Este grupo comenzó a realizar estudios geoeléctricos para conocer que hay debajo de la Setúbal.
"Lo que estamos haciendo es un perfil del suelo de la Laguna Setúbal" dijeron desde el Instituto Nacional del Agua. Son investigaciones tendientes a determinar la profundidad de la arcilla o la del agua.
Mediante un software, se inyecta electricidad debajo de la arena, se lle lo que vuelve al lector y esa diferencia daría un perfil de lo que está bajo el suelo.
En la perforación de 17 metros se extrajo una muestra de sedimentos por cada metro de profundidad, a fin de obtener –a través de análisis que se realizarán en Singapur– la edad exacta en que el sedimento se depositó.
“Hasta el momento, las arenas fosilíferas que pudimos analizar en este sitio nos permitió inferir la edad aproximada de los sedimentos a partir de la antigüedad de los restos fosilizados de animales extintos, alojados en esas arenas. La idea ahora es conocer exactamente cuándo se depositaron esas arenas, lo que permitirá, a su vez, conocer con precisión cuándo vivieron tales animales en este ambiente”, explicó Pía Fernández, docente de la FICH-UNL y becaria del CONICET.
Según la investigadora, para analizar la distribución de los sedimentos en el subsuelo existen diferentes técnicas, entre ellas, las perforaciones –que son estudios directos y puntuales sobre el suelo– y luego métodos geofísicos, como los que se obtienen por los sondeos eléctricos, midiendo la resistividad de los sedimentos al paso de la corriente eléctrica, o la emisión de ondas electromagnéticas de banda ultra ancha a través de un georradar.
“Las técnicas que vamos a emplear en la próxima instancia de la investigación son similares a las tomografías u otros estudios de diagnóstico por imágenes utilizados frecuentemente en medicina, dado que permiten obtener una imagen del subsuelo con distintas receptividades, que luego se interpretan geológicamente”, amplió Fernández.

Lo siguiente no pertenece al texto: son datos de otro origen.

-- ==== Sys2Proof/Tests/Slice0.lean ====
section
/-!
SUPPORT. Tests. `test_…` compares a function with a worked example, a table or a formula of the spec; `wit_…` shows a concrete state and operands
that meet the premises of an obligation, clause by clause; `wf_…` shows that the check of well-formedness refuses.
-/
set_option Elab.async false

namespace Sys2Proof.Tests
open Sys2Proof Sys2Proof.Machine

/-! ### Small states -/

/-- READY, with nothing loaded. -/
def tReady : State := State.reset.fset F.BST_BRINGUP_PHASE 0 0 0xA
def tIn (x : Stream) : State := tReady.setStr x
def tRun : State := tIn { st := .running }
/-- Queue pair 0 is connected and holds session 7. -/
def withQp (s : State) : State :=
  ((s.fset F.ECP_QPSTAT_STATE 0 0 2).fset F.ECP_QPSTAT_SESS 0 0 1).fset F.ECP_SESSION_SESSION 0 0 7
def tQp : State := withQp tReady
def tHdr : EcpHdr := { qp := 0, session := 7, tag := 1 }
def tRunQp : State := withQp tRun

/-! ### Well-formedness refuses -/

theorem wf_rejects_bundle : (Instr.bundle { hits := [{ core := 1024, unit := 1, check := 1, lane := 0, row := 0, part := 0 }] }).wf = false := by decide
theorem wf_rejects_ctrlPar : (Instr.bundle { ctrlPar := [1024] }).wf = false := by decide
theorem wf_rejects_upset : (Instr.bundle { upsets := [(0, 36, 1)] }).wf = false := by decide
theorem wf_rejects_null_upset : (Instr.bundle { upsets := [(0, 3, 0)] }).wf = false := by decide
theorem wf_rejects_lbup : (Instr.bundle { lbups := [(0, 0, 3, 256)] }).wf = false := by decide
theorem wf_rejects_side : (Instr.bundle { side := [{ stk := 0, ch := 0, unit := 17, lane := 0, check := 1 }] }).wf = false := by decide
theorem wf_rejects_release : (Instr.stallRelease 7 0 0).wf = false := by decide
theorem wf_rejects_mailbox : (Instr.mailboxWrite 0 60 [1, 2, 3, 4, 5, 6, 7, 8]).wf = false := by decide
theorem wf_rejects_access : (Instr.access 0 0 [{ stk := 8, ch := 0, unit := 0, lane := 0, check := 1 }]).wf = false := by decide
theorem wf_rejects_licence : (Instr.licenceInstall tHdr []).wf = false := by decide
theorem wf_rejects_input : (Instr.input { seq := 0, ackv := false, nak := false, ack := 0, step := 0 } []).wf = false := by decide
theorem wf_rejects_jline : (Instr.jline { seq := 0, ackv := false, nak := false, ack := 0, step := 0 } []).wf = false := by decide
theorem wf_rejects_sync : (Instr.sync { seq := 0, ackv := false, nak := false, ack := 0, step := 0 } []).wf = false := by decide
theorem wf_rejects_rail : (Instr.railSample { volts := [(16, 0)] }).wf = false := by decide
theorem wf_rejects_therm : (Instr.thermalEval { snsr := [(140, 0, 0)] }).wf = false := by decide
theorem wf_rejects_regWrite : (Instr.regWrite tHdr 0 (List.replicate 256 0)).wf = false := by decide +kernel
theorem wf_rejects_kar : (Instr.phaseDone { kar := [{ half := 0, unit := 66, sub := 0, engine := 1, siglo := 0 }] }).wf = false := by decide
theorem wf_accepts_bundle : (Instr.bundle {}).wf = true := by decide

/-! ### Worked examples and tables of the spec -/

/-- Chapter 00: the page of room 212. -/
theorem test_place_of_page : placeOf 0x102D400000 = .vault 517 2 0x1400000 := by decide
theorem test_place_edges : placeOf 0x1FFFFFFFFF = .vault 1023 3 0x1FFFFFF ∧ placeOf 0x2000000000 = .nowhere ∧
    placeOf 0x407FFFFFFF = .scratch 1023 0x1FFFFF ∧ placeOf 0x17FFFFFFFFF = .side 7 31 0x7FFFFFFF ∧ placeOf 0x18000000000 = .nowhere ∧ placeOf 0x7F0160000000 = .nowhere := by decide
/-- Chapter 02, R98: u = 52 gives r = 84; chapter 05: u = 194 gives r = 228. -/
theorem test_lift : liftCycle 52 = 84 ∧ liftCycle 194 = 228 ∧ liftCycle 0 = 24 := by decide
/-- Chapter 04: the deskew delays before and after row 17 is taken out. -/
theorem test_deskew : deskewOf [] 0 = 65 ∧ deskewOf [] 63 = 2 ∧ deskewOf [17] 0 = 64 ∧ deskewOf [17] 63 = 1 ∧
    lastRow [] = 63 ∧ lastRow [17] = 64 := by decide
/-- R370 and chapter 10's example: module 6 sits at column 4 on LINK0. -/
theorem test_modules : (List.range 16).map moduleCol = [0, 0, 1, 2, 2, 3, 4, 4, 5, 6, 6, 7, 8, 8, 9, 10] ∧ modulePort 6 = 13 ∧ modulePort 7 = 14 := by
  decide
/-- Chapter 13: the law's results as the pump slows. -/
theorem test_gating_law : lawGate 400 1030 0 984400000 = 2 ∧ lawGate 400 951 2 765600000 = 7 ∧ lawGate 400 754 7 382800000 = 15 ∧
    lawGate 400 500 15 1750000000 = 14 := by decide
/-- R401. -/
theorem test_link_class : linkClassOf 32 = 0 ∧ linkClassOf 31 = 1 ∧ linkClassOf 28 = 2 ∧ linkClassOf 2 = 15 ∧ linkClassOf 1 = 16 := by decide
/-- Chapter 08: the slots of the reduction example fall in the SCNT values of its table (R309). -/
theorem test_slots : firstSlot 480000 = 1000000 ∧ firstSlot 480016 = 1000034 ∧ firstSlot 480030 ≤ 1000064 ∧ 1000064 < firstSlot 480031 := by decide
/-- Chapter 03's example: p1 enters exactly, p2 to p5 are rounded each on its own; the sum is 72 × 2^37 + 1 and four products lost precision. -/
theorem test_array_products : [(Machine.Prod.mk 72 0 3), Machine.Prod.mk 15 (-41) 3, Machine.Prod.mk 3 (-40) 3, Machine.Prod.mk 1 (-39) 3, Machine.Prod.mk 1 (-39) 3].foldl
      (fun x p => let y := x.1.enter p; (y.1, x.2 + y.2.toNat)) (({ w := 3 } : Acc), 0) = ({ a := 72 * 2 ^ 37 + 1, w := 3 }, 4) := by decide +kernel
/-- The same example: the codes of its operands, and 72 in FP32. -/
theorem test_formats : Fmt.e4m3.encode true (.fin false 3 (-1)) = 0x3C ∧ Fmt.e2m1.encode true (.fin false 6 0) = 7 ∧
    Fmt.fp32.encode false (.fin false (72 * 2 ^ 37 + 1) (-37)) = 0x42900000 := by decide +kernel
/-- FIPS 180-4, one block: the digest of "abc". -/
theorem test_sha256 : leNat (sha256 [0x61, 0x62, 0x63]).reverse = 0xba7816bf8f01cfea414140de5dae2223b00361a396177a9cb410ff61f20015ad := by
  decide +kernel
/-- R213: a band rises at once and falls 2 °C below its bound. -/
theorem test_band : bandNext 0 85000001 = 1 ∧ bandNext 1 83000001 = 1 ∧ bandNext 1 83000000 = 0 := by decide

Cabe destacar que esta perforación no hubiese sido posible sin el equipo de la consultora de ingeniería Justo Domé y Asociados, que brindó el servicio de manera altruista. “Valoramos especialmente los grupos de profesionales de investigación de la UNL y creemos en la articulación de lo público y lo privado, donde cada uno aporta lo que mejor sabe hacer”, señalaron desde la empresa, que posee sedes en Paraná, Santa Fe y Rosario.